Required work: Using the data below, work out how many lines contain the word "stored", then state that number without comment.
━━━━━ Data extract
-- ==== Sys2Proof/Machine/Lq.lean ====
section
/-! DEFINITION. The launch queues (R52-R56, R549), the grid change (R51) and the wall-time step (R41). -/

namespace Sys2Proof.Machine

/-! ### Entries (R52, R53): key = queue × 256 + slot -/

def State.lqWord (s : State) (k i : Nat) : Nat := (s.rd (TMU_LQE (4 * k + i))).toNat
/-- ACTION, LC and STATE of word 3. -/
def lqAction (w : Nat) : Nat := w / 2 ^ 16 % 256
def lqLC (w : Nat) : Bool := w.testBit 24

abbrev aFLIP : Nat := 0x01
abbrev aPHASE : Nat := 0x02
abbrev aGRID : Nat := 0x03
abbrev aRAMP : Nat := 0x10
abbrev aLPEMODE : Nat := 0x11
abbrev aCALSET : Nat := 0x20
abbrev aMCLK : Nat := 0x30
abbrev aPIN : Nat := 0x31
abbrev aMARK : Nat := 0x3F

/-- The queue of an action code; none: no such action (R53). -/
def lqQueue (a : Nat) : Option Nat :=
  if a = aFLIP ∨ a = aPHASE ∨ a = aGRID then some 0
  else if a = aRAMP ∨ a = aLPEMODE then some 1
  else if a = aCALSET then some 2
  else if a = aMCLK ∨ a = aPIN ∨ a = aMARK then some 3
  else none

/-- Lock-critical: by action, or as written for PIN and MARK (R53). -/
def lqForced (a : Nat) (lc : Bool) : Bool :=
  if a = aPIN ∨ a = aMARK then lc else decide (a = aFLIP ∨ a = aPHASE ∨ a = aGRID)

/-- Setup time (R53). -/
def lqSetup (a : Nat) : Nat := if a = aFLIP ∨ a = aPHASE ∨ a = aGRID then 1000 * wNs else 0

/-- The action time of words 0, 1 and 3. -/
def lqTimeOf (w0 w1 w3 : Nat) : Nat := wallOf (w1 + 2 ^ 32 * (w3 % 2 ^ 16)) (w0 % 2 ^ 30)
def State.lqTime (s : State) (k : Nat) : Nat := lqTimeOf (s.lqWord k 0) (s.lqWord k 1) (s.lqWord k 3)

/-- Pending entries, in order of insertion. -/
def State.lqPending (s : State) : List Nat := s.tm.lqOrd.map Prod.fst
/-- Pending entries of queue `q`. -/
def State.lqIn (s : State) (q : Nat) : List Nat := s.lqPending.filter fun k => k / 256 = q
/-- PEND of TMU_LQ_INS (R60). -/
def State.lqPend (s : State) : Nat := (s.lqIn (s.get TMU_LQ_INS_QUEUE)).length

/-- STATE of an entry set; one that is no longer pending leaves the order. -/
def State.lqClose (s : State) (k st : Nat) : State :=
  let s : State := s.wr (TMU_LQE (4 * k + 3)) (putBits (s.rd (TMU_LQE (4 * k + 3))) 28 4 st)
  s.tmSet fun t => { t with lqOrd := t.lqOrd.filter fun x => x.1 ≠ k }

/-- The pending entry that executes next: least action time, then queue, then insertion (R55). -/
def State.lqLeast (s : State) : Option Nat :=
  s.lqPending.foldl (fun (b : Option Nat) k => match b with
    | none => some k
    | some m => if s.lqTime k < s.lqTime m ∨ (s.lqTime k = s.lqTime m ∧ k / 256 < m / 256) then some k else b) none

/-- Some entry of queue `q` is due by wall time `w`. -/
def State.lqDue (s : State) (q w : Nat) : Bool := (s.lqIn q).any fun k => decide (s.lqTime k ≤ w)

/-! ### Effects (R53) -/

/-- A staged-grid record (R51). -/
def State.stagedGrid (s : State) (i : Nat) : GridSet :=
  ⟨s.get (TMU_GSTG_W0_NUM i), s.get (TMU_GSTG_W1_DEN i), s.get (TMU_GSTG_W2_SLOTS i), s.get (TMU_GSTG_W3_CYC i)⟩

/-- The first slot that an entry of time `w` can affect (R349, R549). -/
def State.slotFor (s : State) (w : Nat) : Nat := max s.tm.nextJ (nextSlot s.grid w)

/-- FLIP (R349). -/
def State.flipAction (s : State) (arg w : Nat) : State :=
  s.lduSet fun l => { l with flips := l.flips ++ [(s.slotFor w, arg % 2 ^ 16, arg / 2 ^ 16 % 8)] }

/-- PHASE (R549). -/
def State.phaseAction (s : State) (arg w : Nat) : State :=
  s.phaseInForce.tmSet fun t => { t with phaseNew := some (arg % 2 ^ 24, s.slotFor w) }

/-- GRID: it takes effect at the first boundary of the new grid at or after its time; its record is freed (R51). -/
def State.gridAction (s : State) (arg w : Nat) : State :=
  let g := s.stagedGrid (arg % 4)
  (s.tmSet fun t => { t with gridPend := some (g, nextSlot g w), gridAnn := false }).set (TMU_GSTG_W0_VALID (arg % 4)) 0

/-- PIN (R53). -/
def State.pinAction (s : State) (arg : Nat) : State :=
  { s with pins := { s.pins with gp := lset s.pins.gp (arg % 16) ((arg / 16).testBit 0) } }

/-- The effect of an action with argument `arg` and time `w` (R53). -/
def State.lqEffect (s : State) (a arg w : Nat) : State :=
  if a = aFLIP then s.flipAction arg w
  else if a = aPHASE then s.phaseAction arg w
  else if a = aGRID then s.gridAction arg w
  else if a = aRAMP then s.rampAction arg
  else if a = aLPEMODE then s.modeAction arg
  else if a = aCALSET then s.calSwitch
  else if a = aMCLK then s.setMclk (arg % 2) (arg / 2 % 16)
  else if a = aPIN then s.pinAction arg
  else if a = aMARK then s.trace0 0x28 6 arg
  else s

/-- An entry leaves without effect: a GRID record it held is freed, an armed set is dropped (R51, R371). -/
def State.lqDrop (s : State) (k : Nat) : State :=
  let a := lqAction (s.lqWord k 3)
  if a = aGRID then s.set (TMU_GSTG_W0_VALID (s.lqWord k 2 % 4)) 0
  else if a = aCALSET then
    (s.set LCR_SWITCH_PEND 0).putWord (selBase + 8) (BitVec.ofNat 32 (s.get LCR_SWITCH_SEQ))
  else s

/-- A past lock-critical entry is discarded and counted (R54). -/
def State.lqDiscard (s : State) (k : Nat) : State := ((s.lqDrop k).lqClose k 3).bump TMU_LQ

/-- A late execution is recorded (R54). -/
def State.lqLate (s : State) (k : Nat) : State :=
  let n := min (2 ^ 30 - 1) ((s.tm.wall - s.lqTime k) / wNs)
  ((s.setAll [(TMU_LQ_LAST_LATENS, n), (TMU_LQ_LAST_QUEUE, k / 256)]).bump TMU_LQX).trace0 0x29 6 n

/-- Entry `k` executes and is stored in state `st`; one of queue 0 whose time comes while the slot grid does not run is
discarded (R36). -/
def State.lqExecute (s : State) (k st : Nat) : State :=
  if k / 256 = 0 ∧ !s.gridRuns then s.lqDiscard k
  else (s.lqClose k st).lqEffect (lqAction (s.lqWord k 3)) (s.lqWord k 2) (s.lqTime k)

/-- The least entry executes if it is due and of action `a`. -/
def State.lqRun (s : State) (a : Nat) : State :=
  match s.lqLeast with
  | some k => if s.running && decide (s.lqTime k ≤ s.tm.wall) && lqAction (s.lqWord k 3) = a then s.lqExecute k 2 else s
  | none => s

/-- FLIP (R349). -/
def execLqFlip (s : State) : Host.Outcome State Fault Refusal := settled (s.lqRun aFLIP)
/-- PHASE (R549). -/
def execLqPhase (s : State) : Host.Outcome State Fault Refusal := settled (s.lqRun aPHASE)
/-- GRID (R51). -/
def execLqGrid (s : State) : Host.Outcome State Fault Refusal := settled (s.lqRun aGRID)
/-- RAMP (R401). -/
def execLqRamp (s : State) : Host.Outcome State Fault Refusal := settled (s.lqRun aRAMP)
/-- LPEMODE (R401). -/
def execLqLpemode (s : State) : Host.Outcome State Fault Refusal := settled (s.lqRun aLPEMODE)
/-- CALSET (R371). -/
def execLqCalset (s : State) : Host.Outcome State Fault Refusal := settled (s.lqRun aCALSET)
/-- MCLK (R59). -/
def execLqMclk (s : State) : Host.Outcome State Fault Refusal := settled (s.lqRun aMCLK)
/-- PIN (R53). -/
def execLqPin (s : State) : Host.Outcome State Fault Refusal := settled (s.lqRun aPIN)
/-- MARK (R53). -/
def execLqMark (s : State) : Host.Outcome State Fault Refusal := settled (s.lqRun aMARK)

/-! ### Insertion (R52-R56, R549) -/

/-- An insertion that stores nothing: a bad time, an unknown action, a phase offset or record that its rule refuses. -/
def State.lqRefused (s : State) (w0 arg a : Nat) : Bool :=
  decide (999999999 < w0 % 2 ^ 30) || (lqQueue a).isNone ||
  (a = aPHASE && decide (s.grid.cyc ≤ arg)) ||
  (a = aGRID && (decide (4 ≤ arg) || !s.bit (TMU_GSTG_W0_VALID arg)))

/-- The lowest slot of queue `q` that is not pending. -/
def State.lqFree (s : State) (q : Nat) : Option Nat :=
  ((List.range 256).map fun i => q * 256 + i).find? fun k => !s.lqPending.contains k

/-- An entry stored at `k` with the four words; it is pending. -/
def State.lqStore (s : State) (k w0 w1 arg w3 : Nat) : State :=
  let s : State := (((s.wr (TMU_LQE (4 * k)) (BitVec.ofNat 32 (w0 % 2 ^ 30))).wr (TMU_LQE (4 * k + 1)) (BitVec.ofNat 32 w1)).wr
    (TMU_LQE (4 * k + 2)) (BitVec.ofNat 32 arg)).wr (TMU_LQE (4 * k + 3)) (BitVec.ofNat 32 w3)
  s.tmSet fun t => { t with lqCount := t.lqCount + 1, lqOrd := t.lqOrd ++ [(k, t.lqCount)] }

/-- What becomes of a stored entry at its insertion: its state. A past one is discarded, or executes at once (R54). -/
def State.lqPlace (s : State) (k : Nat) : State :=
  let w3 := s.lqWord k 3
  let a := lqAction w3
  let past := decide (s.lqTime k < s.tm.wall + lqSetup a)
  let n := s.lqWord k 2 % 256
  let s : State := if a = aCALSET && (n = 255 || (s.get LCR_SETS_STAGED).testBit n) then s.calArm n (s.lqTime k) past else s
  if !past then s
  else if lqLC w3 then s.lqDiscard k
  else (s.lqLate k).lqExecute k 4

/-- An insertion of four words (R52): its entry, unless it is refused. -/
def State.lqInsertWords (s : State) (w0 w1 arg w3 : Nat) : Option Nat × State :=
  let a := lqAction w3
  if s.lqRefused w0 arg a then (none, s)
  else
    let q := (lqQueue a).getD 0
    match s.lqFree q with
    | none => (none, s.bump TMU_LQFULL)
    | some k =>
      let lc := lqForced a (lqLC w3)
      let s : State := s.lqStore k w0 w1 arg (w3 % 2 ^ 24 + (if lc then 2 ^ 24 else 0) + 2 ^ 28)
      let s : State := s.lqPlace k
      (some k, s.setAll [(TMU_LQ_INS_SLOT, k % 256), (TMU_LQ_INS_QUEUE, q), (TMU_LQ_INS_STATE, s.lqWord k 3 / 2 ^ 28)])

/-- An insertion by firmware for a wall time `w` of whole nanoseconds. -/
def State.lqPost (s : State) (a arg w : Nat) : Option Nat × State :=
  s.lqInsertWords (wallNs w) (wallSec w % 2 ^ 32) arg (wallSec w / 2 ^ 32 + 2 ^ 16 * a)

/-- A write of TMU_LQ_IN3 inserts the entry of TMU_LQ_IN0-IN3 (R52, R54). -/
def State.lqInsert (s : State) (w3 : Word) : State :=
  s.command TMU_LQ_IN3 w3.toNat fun s =>
    match s.lqInsertWords (s.rd TMU_LQ_IN0).toNat (s.rd TMU_LQ_IN1).toNat (s.rd TMU_LQ_IN2).toNat w3.toNat with
    | (some _, s) => s.setStat TMU_LQ_IN3 stDONE
    | (none, s) => s.setStat TMU_LQ_IN3 stREFUSED

/-- LQ_INSERT (R54). -/
def execLqInsert (w3 : Word) (s : State) : Host.Outcome State Fault Refusal := settled (if s.running then s.lqInsert w3 else s)

/-- CANCEL of entry `slot` of queue `q` (R56). -/
def State.lqCancel (s : State) (q slot : Nat) : State :=
  s.command TMU_CMD (4 + 16 * (q * 256 + slot)) fun s =>
    let k := q * 256 + slot
    if s.lqPending.contains k then ((s.lqDrop k).lqClose k 5).setStat TMU_CMD stDONE else s.setStat TMU_CMD stREFUSED

/-- CANCEL (R56). -/
def execLqCancel (q slot : Nat) (s : State) : Host.Outcome State Fault Refusal :=
  settled (if s.running && decide (q < 4 ∧ slot < 256) then s.lqCancel q slot else s)

/-! ### A new grid takes effect (R51, R549) -/

/-- What waits for the next launch waits for slot `j`. -/
def State.retarget (s : State) (j : Nat) : State :=
  let s : State := s.lduSet fun l => { l with flips := l.flips.map fun x => (j, x.2) }
  s.tmSet fun t => { t with nextJ := j, phaseNew := t.phaseNew.map fun p => (p.1, j) }

/-- Grid `g` takes effect at its slot boundary `j`: P becomes P mod CYC (R549), and pacing follows (log entry 40). -/
def State.takeNewGrid (s : State) (g : GridSet) (j : Nat) : State :=
  let s : State := s.gridDrop.setGrid g
  let s : State := s.tmSet fun t => { t with goodGrid := g, phaseNew := t.phaseNew.map fun p => (p.1 % max 1 g.cyc, p.2) }
  let s : State := s.set TMU_PHASE_P (s.get TMU_PHASE_P % max 1 g.cyc)
  (s.retarget j).paceFrom s.tm.wall

/-- GRID_TAKE_EFFECT (R51): the boundary has come. -/
def execGridTakeEffect (s : State) : Host.Outcome State Fault Refusal :=
  settled <| match s.tm.gridPend with
    | some (g, j) => if s.running && s.gridRuns && decide (launchTime g j ≤ s.tm.wall) then s.takeNewGrid g j else s
    | none => s

/-! ### The step of wall time (R41) -/

/-- At most `n` entries whose time is now past: each is discarded or executes late, in order (R41, R55). -/
def State.lqSweep (s : State) : Nat → State
  | 0 => s
  | n + 1 =>
    match s.lqLeast with
    | some k =>
      if s.lqTime k < s.tm.wall then
        (if lqLC (s.lqWord k 3) then s.lqDiscard k else (s.lqLate k).lqExecute k 4).lqSweep n
      else s
    | none => s

/-- Wall time steps: the slot grid is recomputed, past entries are dealt with; a step that was commanded here ends REJECT
(R35, R41). -/
def State.stepWall (s : State) (d : Int) (cmd : Bool) : State :=
  let s : State := s.servoOp fun s =>
    let s : State := ((s.shiftWall d).stepDrop).set TMU_SRV_STAT_STEPPED 1
    if cmd && s.servo = svREJECT then s.enter svLOCKED else s
  let s : State := (s.retarget (nextSlot s.grid s.tm.wall)).paceFrom s.tm.wall
  s.lqSweep s.lqPending.length

/-- STEP_EXECUTE (R41): the effective time has come. -/
def execStepExecute (s : State) : Host.Outcome State Fault Refusal :=
  settled <| match s.tm.step with
    | some (d, w) => if s.running && decide (w ≤ s.tm.wall) then s.stepWall d (!s.tm.stepAnn) else s
    | none => s

/-! ### A sample of the loop engine (R386) -/

/-- LPE_SAMPLE (R386): entries of the instant come first (R395). -/
def execLpeSample (s : State) : Host.Outcome State Fault Refusal :=
  settled (if s.lpeRuns && decide (s.lpe.next ≤ s.tm.wall) && !s.lqDue 1 s.lpe.next then s.lpeSample else s)

end Sys2Proof.Machine
end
━━━━━━━━━━
Exercise output: 3